Being near your spouse has a measurable calming effect, research shows. A new study from Brigham Young University has demonstrated that being close to your significant other has a measurable calming effect. The researchers analyzed the pupils of individuals to measure their stress levels, which were found to return to normal much faster in the presence of a spouse.
Working in the lab of Wendy Birmingham, a psychology professor at BYU, researchers designed an experiment using an infrared camera to study the pupils of 40 couples as they attempted to complete a challenging computer task.
Some of the couples were instructed to work alone, while the others were allowed to sit next to their spouse and hold hands. As the participants worked, the camera was continuously measuring their pupil diameter, which directly reflects the body’s physiological stress response.
“The neat thing is that the pupils respond within 200 milliseconds to the onset of a stressor,” said study co-author Professor Steven Luke. “It can immediately measure how someone responds to stress and whether having social support can change that. It’s not just a different technique, it’s a different time scale.”

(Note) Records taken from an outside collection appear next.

/-! ### BagStarts -/

/-- A Run of one bag handed to column 0 and forwarded, its table, and column 0 with Mill 0 active. -/
def tBag (f : Column → Column) (r : Run) : State :=
  let c : Column := { colOf tUp 0 with state := .enabled, active := 1 }
  { (tAdm r (tWith (tSlot .active) tUp)) with cols := [(0, f c)] }
def tIdx : Stream := { (tStream false) with got := [(0, 1), (1, 0), (2, 0), (3, 0)] }
def tSent (f : Bool) : Run := { tRunS tIdx with groups := [(0, { col := 0, forwarded := f })] }
theorem wit_BagStarts1 : leastLoaded (tBag id { (tSent true) with groups := [(0, { col := 40, forwarded := true })] }) { (tSent true) with groups := [(0, { col := 40, forwarded := true })] } 0 = true ∧
    runOf (tBag id (tRunS tIdx)) 4 = some (tRunS tIdx) ∧ (tRunS tIdx).groups.find? (fun g => g.2.col == 40) = none ∧ (tRunS tIdx).nextGroup < groupCount (tRunS tIdx) ∧
    (tRunS tIdx).ended = none ∧ leastLoaded (tBag id (tRunS tIdx)) (tRunS tIdx) 0 = true ∧ leastLoaded (tBag id (tRunS tIdx)) (tRunS tIdx) 1 = false := by decide +kernel
theorem wit_BagStarts2 : mget (tBag id (tSent true)).tables tRunDesc.tid = some (tSlot .active) ∧ millsRun (tBag id (tSent true)) = true ∧
    millFree (tBag id (tSent true)) (colOf (tBag id (tSent true)) 0) 0 = true ∧ bagWaits (tBag id (tSent true)) 0 (tSent true) 0 = true ∧
    (colOf (tBag id (tSent true)) 0).state = .enabled ∧ (tRunDesc.spec && waitFull (colOf (tBag id (tSent true)) 0)) = false ∧
    directionOk (tBag id (tSent true)) 0 (tSent true) = true ∧ streamBad (tSent true) .offsets [0, 1] = none ∧ firstBadOffset (tSent true) 0 = none ∧
    bagEntries (tSent true) 0 = some (0, 1) ∧ bagBad (tSent true) 0 0 1 = none ∧ (bagOf (tSent true) 0).isOver = false ∧
    bagBad { (tSent true) with streams := [{ tIdx with badElems := [(0, .poisoned)] }] } 0 0 1 = some .poisoned ∧
    directionOk (tBag (fun c => { c with backward := true, merge := tSlots }) (tSent true)) 0 (tSent true) = false ∧
    worksFor (tBag (fun c => { c with backward := true, merge := tSlots }) (tSent true)) 0 true = false := by decide +kernel
/-- The bag of `tSent` held at column 0 and released for recomputation. -/
def tAgain : Run := { (tSent true) with bags := [(0, { BagInfo.fresh with state := .held })] }
def tReleased : State := tBag (fun c => { c with redo := [(4, 0)] }) tAgain
theorem wit_BagStarts4 : runOf tReleased 4 = some tAgain ∧ bagWaits tReleased 0 tAgain 0 = true ∧ directionOk tReleased 0 tAgain = true ∧
    streamBad tAgain .offsets [0, 1] = none ∧ firstBadOffset tAgain 0 = none ∧ bagEntries tAgain 0 = some (0, 1) ∧ againWaits tAgain = false ∧
    ((runOf (readAgain tAgain 0 0 1 { cells := [], err := false } (colMod 0 (fun c => { c with redo := [] }) tReleased)) 4).map (fun q => bagBad q 0 0 1)) = some none ∧
    againWaits { tAgain with streams := [{ tIdx with stalled := true }] } = true := by decide +kernel
theorem wit_BagStarts3 : (millOf (colOf (tBag (fun c => { c with mills := [(0, tMill { tWork with ord := 4, opened := false })] }) (tSent true)) 0) 0).work =
      some { tWork with ord := 4, opened := false } ∧
    4096 ≤ (colOf (tBag (fun c => { c with window := List.replicate 4096 none }) (tSent true)) 0).window.length ∧
    (colOf (tBag (fun c => { c with window := [none] }) tRun) 0).window ≠ [] ∧ moreLookups (tBag (fun c => { c with window := [none] }) tRun) 0 = false ∧
    (colOf (tBag id tRun) 0).window = [] ∧ (millOf (colOf (tBag id tRun) 0) 0).token = none ∧
    (millOf (colOf (tBag (fun c => { c with mills := [(0, { Mill.idle with token := some (4, 0, [1, 2, 3, 4]) })] }) (tRunS tOutS)) 0) 0).token = some (4, 0, [1, 2, 3, 4]) ∧
    streamOf (tRunS tOutS) .output = some tOutS ∧ outRoom tUp { tOutS with outQ := [] } 4 = true ∧
    outRoom tUp { tOutS with outQ := [{ idx := 0, bag := 0, bytes := List.replicate 16384 0 }] } 4 = false := by decide +kernel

Initially, all of the participants in both groups experienced stress. However, the spouse support group calmed down much faster and completed the task at reduced stress levels.
The study is exceptional because it is rare that experts are able to measure health benefits from social interaction in real-time. The investigation also builds upon landmark research at BYU showing that relationships help people live longer.
“When we have a spouse next to us and with us, it really helps us navigate and get through the stress we have to deal with in life,” said Professor Birmingham.
The study is published in the journal PLOS ONE.